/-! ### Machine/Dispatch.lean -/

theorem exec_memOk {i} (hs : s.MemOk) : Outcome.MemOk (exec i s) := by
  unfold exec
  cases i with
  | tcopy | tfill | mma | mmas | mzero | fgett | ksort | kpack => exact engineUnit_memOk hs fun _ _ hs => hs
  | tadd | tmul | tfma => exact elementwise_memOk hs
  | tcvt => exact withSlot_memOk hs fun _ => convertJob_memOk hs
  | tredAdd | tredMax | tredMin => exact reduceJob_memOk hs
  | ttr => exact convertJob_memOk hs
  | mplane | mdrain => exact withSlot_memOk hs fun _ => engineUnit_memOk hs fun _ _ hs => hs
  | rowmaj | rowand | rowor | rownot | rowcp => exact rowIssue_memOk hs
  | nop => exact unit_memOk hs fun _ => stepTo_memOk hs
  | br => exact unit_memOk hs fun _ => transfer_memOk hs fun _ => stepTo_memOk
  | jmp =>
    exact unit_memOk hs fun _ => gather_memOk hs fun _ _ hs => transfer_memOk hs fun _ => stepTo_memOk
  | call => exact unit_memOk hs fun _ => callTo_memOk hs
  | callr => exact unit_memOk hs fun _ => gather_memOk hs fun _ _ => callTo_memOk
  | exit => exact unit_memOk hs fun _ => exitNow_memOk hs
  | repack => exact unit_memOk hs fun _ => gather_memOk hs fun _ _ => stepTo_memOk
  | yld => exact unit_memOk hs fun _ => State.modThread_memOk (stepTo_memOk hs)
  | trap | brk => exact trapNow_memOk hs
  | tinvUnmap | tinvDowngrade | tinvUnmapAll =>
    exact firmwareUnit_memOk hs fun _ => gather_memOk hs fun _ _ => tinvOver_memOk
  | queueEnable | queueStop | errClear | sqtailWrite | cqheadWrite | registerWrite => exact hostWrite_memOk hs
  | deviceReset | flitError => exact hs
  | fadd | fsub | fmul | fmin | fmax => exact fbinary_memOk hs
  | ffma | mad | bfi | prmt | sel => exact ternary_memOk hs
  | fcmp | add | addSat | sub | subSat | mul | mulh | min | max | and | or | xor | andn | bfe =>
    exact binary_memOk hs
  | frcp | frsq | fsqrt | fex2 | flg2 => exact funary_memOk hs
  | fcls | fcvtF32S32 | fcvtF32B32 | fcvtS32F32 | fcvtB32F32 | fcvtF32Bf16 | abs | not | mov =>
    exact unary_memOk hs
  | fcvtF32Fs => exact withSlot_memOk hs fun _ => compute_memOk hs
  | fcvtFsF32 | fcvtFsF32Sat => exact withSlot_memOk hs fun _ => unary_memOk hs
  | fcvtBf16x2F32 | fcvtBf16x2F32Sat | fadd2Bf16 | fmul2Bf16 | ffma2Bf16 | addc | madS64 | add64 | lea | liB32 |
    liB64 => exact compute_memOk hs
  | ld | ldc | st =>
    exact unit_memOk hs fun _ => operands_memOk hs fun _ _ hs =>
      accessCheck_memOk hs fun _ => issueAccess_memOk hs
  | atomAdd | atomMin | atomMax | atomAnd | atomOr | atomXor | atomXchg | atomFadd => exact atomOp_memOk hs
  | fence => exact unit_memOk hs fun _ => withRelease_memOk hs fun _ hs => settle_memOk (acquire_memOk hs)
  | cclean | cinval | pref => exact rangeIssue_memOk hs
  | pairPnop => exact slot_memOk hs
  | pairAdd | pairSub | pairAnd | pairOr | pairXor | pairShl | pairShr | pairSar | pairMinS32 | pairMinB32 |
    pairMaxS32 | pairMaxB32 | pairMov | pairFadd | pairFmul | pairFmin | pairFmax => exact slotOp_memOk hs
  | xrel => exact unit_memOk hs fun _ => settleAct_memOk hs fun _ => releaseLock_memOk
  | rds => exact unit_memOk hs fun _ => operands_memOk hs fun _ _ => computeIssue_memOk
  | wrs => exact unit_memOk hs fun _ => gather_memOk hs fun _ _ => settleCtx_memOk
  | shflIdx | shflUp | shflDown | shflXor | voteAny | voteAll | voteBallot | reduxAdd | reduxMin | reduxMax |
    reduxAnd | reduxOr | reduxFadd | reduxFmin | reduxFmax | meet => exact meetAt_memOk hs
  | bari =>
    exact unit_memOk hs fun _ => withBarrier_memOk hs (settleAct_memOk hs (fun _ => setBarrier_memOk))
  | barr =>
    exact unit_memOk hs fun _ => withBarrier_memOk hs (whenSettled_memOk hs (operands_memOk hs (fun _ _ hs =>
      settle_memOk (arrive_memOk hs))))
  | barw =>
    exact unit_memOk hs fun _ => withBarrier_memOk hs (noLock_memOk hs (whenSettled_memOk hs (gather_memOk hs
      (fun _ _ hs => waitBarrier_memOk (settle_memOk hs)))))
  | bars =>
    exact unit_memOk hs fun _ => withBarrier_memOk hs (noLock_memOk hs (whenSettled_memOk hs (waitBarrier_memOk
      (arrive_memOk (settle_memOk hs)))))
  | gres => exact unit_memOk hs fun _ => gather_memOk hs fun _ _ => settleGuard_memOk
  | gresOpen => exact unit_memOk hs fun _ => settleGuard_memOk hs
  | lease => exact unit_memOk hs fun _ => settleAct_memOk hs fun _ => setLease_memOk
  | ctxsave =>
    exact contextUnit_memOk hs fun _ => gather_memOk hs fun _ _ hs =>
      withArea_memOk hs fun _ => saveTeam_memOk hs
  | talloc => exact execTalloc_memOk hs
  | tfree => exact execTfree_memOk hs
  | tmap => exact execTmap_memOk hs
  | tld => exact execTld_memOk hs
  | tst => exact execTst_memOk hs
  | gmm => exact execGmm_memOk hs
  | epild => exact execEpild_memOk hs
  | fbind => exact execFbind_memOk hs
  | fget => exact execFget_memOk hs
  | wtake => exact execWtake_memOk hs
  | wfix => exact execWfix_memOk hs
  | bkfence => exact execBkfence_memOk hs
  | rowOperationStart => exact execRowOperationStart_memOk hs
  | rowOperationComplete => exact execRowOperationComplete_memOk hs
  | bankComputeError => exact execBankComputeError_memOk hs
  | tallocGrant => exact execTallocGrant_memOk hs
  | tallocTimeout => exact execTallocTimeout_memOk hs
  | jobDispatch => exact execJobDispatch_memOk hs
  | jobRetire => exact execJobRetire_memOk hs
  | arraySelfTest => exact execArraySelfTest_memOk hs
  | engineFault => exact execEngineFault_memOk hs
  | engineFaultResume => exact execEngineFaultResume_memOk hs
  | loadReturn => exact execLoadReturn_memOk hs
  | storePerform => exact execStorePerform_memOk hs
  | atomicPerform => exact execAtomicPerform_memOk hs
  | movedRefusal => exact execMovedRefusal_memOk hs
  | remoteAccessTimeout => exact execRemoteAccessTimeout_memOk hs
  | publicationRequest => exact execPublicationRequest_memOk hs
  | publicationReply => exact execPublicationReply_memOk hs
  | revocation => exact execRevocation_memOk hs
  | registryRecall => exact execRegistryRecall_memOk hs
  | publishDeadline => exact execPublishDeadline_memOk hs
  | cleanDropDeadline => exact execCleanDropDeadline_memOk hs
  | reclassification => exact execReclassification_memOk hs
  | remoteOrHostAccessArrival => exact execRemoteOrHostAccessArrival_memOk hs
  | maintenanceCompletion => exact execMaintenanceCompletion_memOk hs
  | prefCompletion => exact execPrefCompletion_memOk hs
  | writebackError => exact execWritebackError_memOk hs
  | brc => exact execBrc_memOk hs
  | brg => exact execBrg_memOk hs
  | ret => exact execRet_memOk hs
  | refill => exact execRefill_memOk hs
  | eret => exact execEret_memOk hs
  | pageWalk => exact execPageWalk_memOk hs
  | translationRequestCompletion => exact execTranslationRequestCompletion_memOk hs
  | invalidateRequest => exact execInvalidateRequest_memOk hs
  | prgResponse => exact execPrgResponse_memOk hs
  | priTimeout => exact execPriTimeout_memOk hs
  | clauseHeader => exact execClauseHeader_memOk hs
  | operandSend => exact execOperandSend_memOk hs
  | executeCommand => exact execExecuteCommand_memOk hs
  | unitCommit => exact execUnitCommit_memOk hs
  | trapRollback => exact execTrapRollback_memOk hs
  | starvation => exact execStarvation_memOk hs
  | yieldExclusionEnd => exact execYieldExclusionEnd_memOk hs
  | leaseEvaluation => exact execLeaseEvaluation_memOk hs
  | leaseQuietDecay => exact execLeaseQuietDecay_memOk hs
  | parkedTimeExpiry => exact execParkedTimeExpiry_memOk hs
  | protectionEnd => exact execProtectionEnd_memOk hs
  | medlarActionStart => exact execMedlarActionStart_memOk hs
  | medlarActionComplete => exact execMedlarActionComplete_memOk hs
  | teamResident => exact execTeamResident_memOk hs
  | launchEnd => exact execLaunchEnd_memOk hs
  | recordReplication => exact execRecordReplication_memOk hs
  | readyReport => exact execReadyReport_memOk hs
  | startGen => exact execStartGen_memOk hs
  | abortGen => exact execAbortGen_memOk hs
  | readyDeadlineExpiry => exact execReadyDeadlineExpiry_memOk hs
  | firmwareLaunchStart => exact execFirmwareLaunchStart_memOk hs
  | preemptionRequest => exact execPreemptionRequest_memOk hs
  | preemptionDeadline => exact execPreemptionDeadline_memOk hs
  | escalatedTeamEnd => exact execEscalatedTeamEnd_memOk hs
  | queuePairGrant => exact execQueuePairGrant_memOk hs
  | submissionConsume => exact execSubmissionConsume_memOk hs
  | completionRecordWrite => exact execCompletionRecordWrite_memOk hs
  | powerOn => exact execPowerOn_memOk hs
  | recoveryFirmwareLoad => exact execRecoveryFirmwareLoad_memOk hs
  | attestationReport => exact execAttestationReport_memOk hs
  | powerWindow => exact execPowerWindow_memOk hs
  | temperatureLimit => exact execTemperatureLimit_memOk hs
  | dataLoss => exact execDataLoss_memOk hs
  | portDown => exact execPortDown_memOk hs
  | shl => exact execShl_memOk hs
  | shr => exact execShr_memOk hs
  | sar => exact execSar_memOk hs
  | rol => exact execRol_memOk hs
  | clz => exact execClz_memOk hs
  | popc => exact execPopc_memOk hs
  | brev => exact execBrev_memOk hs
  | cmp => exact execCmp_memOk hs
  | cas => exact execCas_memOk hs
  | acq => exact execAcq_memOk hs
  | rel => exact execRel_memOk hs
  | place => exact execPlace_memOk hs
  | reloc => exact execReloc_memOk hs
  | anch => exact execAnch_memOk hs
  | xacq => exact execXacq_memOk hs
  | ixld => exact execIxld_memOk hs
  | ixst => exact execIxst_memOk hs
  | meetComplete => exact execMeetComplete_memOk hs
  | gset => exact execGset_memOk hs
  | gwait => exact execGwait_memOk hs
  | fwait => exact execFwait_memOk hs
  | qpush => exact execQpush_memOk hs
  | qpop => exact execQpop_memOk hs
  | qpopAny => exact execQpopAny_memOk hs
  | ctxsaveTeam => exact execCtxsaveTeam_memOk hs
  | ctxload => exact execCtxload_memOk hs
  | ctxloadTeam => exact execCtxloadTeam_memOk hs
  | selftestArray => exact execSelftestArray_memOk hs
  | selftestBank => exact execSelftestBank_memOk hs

==

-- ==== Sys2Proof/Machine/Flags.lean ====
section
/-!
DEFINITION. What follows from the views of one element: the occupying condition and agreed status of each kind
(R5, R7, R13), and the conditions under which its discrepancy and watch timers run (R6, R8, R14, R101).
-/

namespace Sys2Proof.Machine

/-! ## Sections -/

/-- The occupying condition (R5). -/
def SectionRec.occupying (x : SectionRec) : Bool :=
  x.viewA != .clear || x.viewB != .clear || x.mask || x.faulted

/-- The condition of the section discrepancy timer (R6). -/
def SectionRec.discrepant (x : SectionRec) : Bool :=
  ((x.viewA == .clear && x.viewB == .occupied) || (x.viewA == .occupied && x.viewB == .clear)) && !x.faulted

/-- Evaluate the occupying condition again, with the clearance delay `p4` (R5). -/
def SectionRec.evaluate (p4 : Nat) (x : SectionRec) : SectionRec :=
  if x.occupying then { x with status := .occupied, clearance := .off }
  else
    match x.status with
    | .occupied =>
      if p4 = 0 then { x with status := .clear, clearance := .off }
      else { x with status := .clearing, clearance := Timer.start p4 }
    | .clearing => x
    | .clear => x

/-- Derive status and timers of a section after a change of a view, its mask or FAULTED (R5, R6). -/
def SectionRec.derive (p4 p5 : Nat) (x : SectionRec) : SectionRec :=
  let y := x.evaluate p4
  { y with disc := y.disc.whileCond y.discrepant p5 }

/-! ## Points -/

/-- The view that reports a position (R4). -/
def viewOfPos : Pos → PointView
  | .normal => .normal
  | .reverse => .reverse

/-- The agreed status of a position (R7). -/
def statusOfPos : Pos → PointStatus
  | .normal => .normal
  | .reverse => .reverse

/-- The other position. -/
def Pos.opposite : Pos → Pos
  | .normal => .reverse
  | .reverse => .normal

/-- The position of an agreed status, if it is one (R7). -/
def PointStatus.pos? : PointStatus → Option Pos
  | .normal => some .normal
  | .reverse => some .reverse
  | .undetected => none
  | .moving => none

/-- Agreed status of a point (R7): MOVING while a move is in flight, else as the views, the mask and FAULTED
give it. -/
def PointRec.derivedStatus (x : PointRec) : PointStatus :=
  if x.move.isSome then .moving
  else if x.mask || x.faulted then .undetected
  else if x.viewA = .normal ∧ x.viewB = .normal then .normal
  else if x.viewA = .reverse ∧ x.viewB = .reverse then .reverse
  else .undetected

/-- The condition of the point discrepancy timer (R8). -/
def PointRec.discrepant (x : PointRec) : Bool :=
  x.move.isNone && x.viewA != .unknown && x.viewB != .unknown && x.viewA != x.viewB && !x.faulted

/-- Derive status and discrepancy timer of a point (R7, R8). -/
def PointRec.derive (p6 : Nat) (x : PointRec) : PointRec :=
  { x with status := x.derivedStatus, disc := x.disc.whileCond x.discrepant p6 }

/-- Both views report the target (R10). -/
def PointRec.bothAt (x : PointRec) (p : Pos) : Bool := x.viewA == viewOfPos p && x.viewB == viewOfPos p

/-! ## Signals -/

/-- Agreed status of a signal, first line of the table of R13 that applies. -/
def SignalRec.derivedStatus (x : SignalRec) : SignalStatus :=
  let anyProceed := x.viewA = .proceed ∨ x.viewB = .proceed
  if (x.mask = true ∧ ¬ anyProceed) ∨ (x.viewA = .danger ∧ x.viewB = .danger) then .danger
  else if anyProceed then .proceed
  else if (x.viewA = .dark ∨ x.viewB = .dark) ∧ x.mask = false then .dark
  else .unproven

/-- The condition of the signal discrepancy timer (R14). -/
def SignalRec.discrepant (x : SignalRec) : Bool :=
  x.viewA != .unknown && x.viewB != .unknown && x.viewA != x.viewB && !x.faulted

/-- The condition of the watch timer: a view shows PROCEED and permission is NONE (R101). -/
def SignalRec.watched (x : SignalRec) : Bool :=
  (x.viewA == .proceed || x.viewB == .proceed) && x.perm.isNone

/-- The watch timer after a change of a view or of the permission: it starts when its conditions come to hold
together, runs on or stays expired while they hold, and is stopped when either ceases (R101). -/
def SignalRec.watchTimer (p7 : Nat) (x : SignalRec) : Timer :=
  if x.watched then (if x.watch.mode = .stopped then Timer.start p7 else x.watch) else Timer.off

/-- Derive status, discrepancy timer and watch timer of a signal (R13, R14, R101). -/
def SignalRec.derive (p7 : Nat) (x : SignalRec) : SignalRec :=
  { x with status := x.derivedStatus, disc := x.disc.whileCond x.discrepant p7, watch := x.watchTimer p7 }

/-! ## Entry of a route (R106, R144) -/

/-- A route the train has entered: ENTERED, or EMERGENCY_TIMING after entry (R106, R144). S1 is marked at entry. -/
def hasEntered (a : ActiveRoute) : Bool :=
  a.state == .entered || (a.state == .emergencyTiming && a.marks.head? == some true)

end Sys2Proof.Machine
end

==

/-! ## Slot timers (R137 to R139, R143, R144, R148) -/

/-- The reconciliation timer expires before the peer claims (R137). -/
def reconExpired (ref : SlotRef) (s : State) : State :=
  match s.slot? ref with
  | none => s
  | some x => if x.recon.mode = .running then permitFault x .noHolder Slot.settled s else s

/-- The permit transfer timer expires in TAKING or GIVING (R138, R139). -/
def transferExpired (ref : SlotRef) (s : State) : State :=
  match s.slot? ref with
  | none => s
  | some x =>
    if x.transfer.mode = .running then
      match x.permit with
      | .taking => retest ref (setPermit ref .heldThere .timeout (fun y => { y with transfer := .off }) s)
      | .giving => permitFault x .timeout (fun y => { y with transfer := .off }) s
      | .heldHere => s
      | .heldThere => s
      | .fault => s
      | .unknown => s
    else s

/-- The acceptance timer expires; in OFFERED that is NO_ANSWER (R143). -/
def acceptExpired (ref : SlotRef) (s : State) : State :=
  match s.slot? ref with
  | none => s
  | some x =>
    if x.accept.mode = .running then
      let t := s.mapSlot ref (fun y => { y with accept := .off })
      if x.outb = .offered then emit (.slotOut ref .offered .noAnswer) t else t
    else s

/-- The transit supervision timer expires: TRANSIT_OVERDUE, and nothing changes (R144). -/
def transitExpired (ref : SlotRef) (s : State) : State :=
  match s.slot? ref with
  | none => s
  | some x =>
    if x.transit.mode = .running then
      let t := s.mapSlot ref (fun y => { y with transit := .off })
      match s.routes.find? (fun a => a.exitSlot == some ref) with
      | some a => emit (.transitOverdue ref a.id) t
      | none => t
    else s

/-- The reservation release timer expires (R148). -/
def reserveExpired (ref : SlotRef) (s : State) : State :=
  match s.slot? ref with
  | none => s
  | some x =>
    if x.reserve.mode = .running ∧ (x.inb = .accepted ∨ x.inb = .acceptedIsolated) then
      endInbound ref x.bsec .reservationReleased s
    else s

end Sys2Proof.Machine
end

TASK OBJECTIVE
With the line holding "exact execPowerWindow_memOk hs" as the first and the line holding "exact execSelftestBank_memOk hs" as the last, set down that range of the entries above exactly, and nothing else.

RESULT OF THIS EXERCISE
  | powerWindow => exact execPowerWindow_memOk hs
  | temperatureLimit => exact execTemperatureLimit_memOk hs
  | dataLoss => exact execDataLoss_memOk hs
  | portDown => exact execPortDown_memOk hs
  | shl => exact execShl_memOk hs
  | shr => exact execShr_memOk hs
  | sar => exact execSar_memOk hs
  | rol => exact execRol_memOk hs
  | clz => exact execClz_memOk hs
  | popc => exact execPopc_memOk hs
  | brev => exact execBrev_memOk hs
  | cmp => exact execCmp_memOk hs
  | cas => exact execCas_memOk hs
  | acq => exact execAcq_memOk hs
  | rel => exact execRel_memOk hs
  | place => exact execPlace_memOk hs
  | reloc => exact execReloc_memOk hs
  | anch => exact execAnch_memOk hs
  | xacq => exact execXacq_memOk hs
  | ixld => exact execIxld_memOk hs
  | ixst => exact execIxst_memOk hs
  | meetComplete => exact execMeetComplete_memOk hs
  | gset => exact execGset_memOk hs
  | gwait => exact execGwait_memOk hs
  | fwait => exact execFwait_memOk hs
  | qpush => exact execQpush_memOk hs
  | qpop => exact execQpop_memOk hs
  | qpopAny => exact execQpopAny_memOk hs
  | ctxsaveTeam => exact execCtxsaveTeam_memOk hs
  | ctxload => exact execCtxload_memOk hs
  | ctxloadTeam => exact execCtxloadTeam_memOk hs
  | selftestArray => exact execSelftestArray_memOk hs
  | selftestBank => exact execSelftestBank_memOk hs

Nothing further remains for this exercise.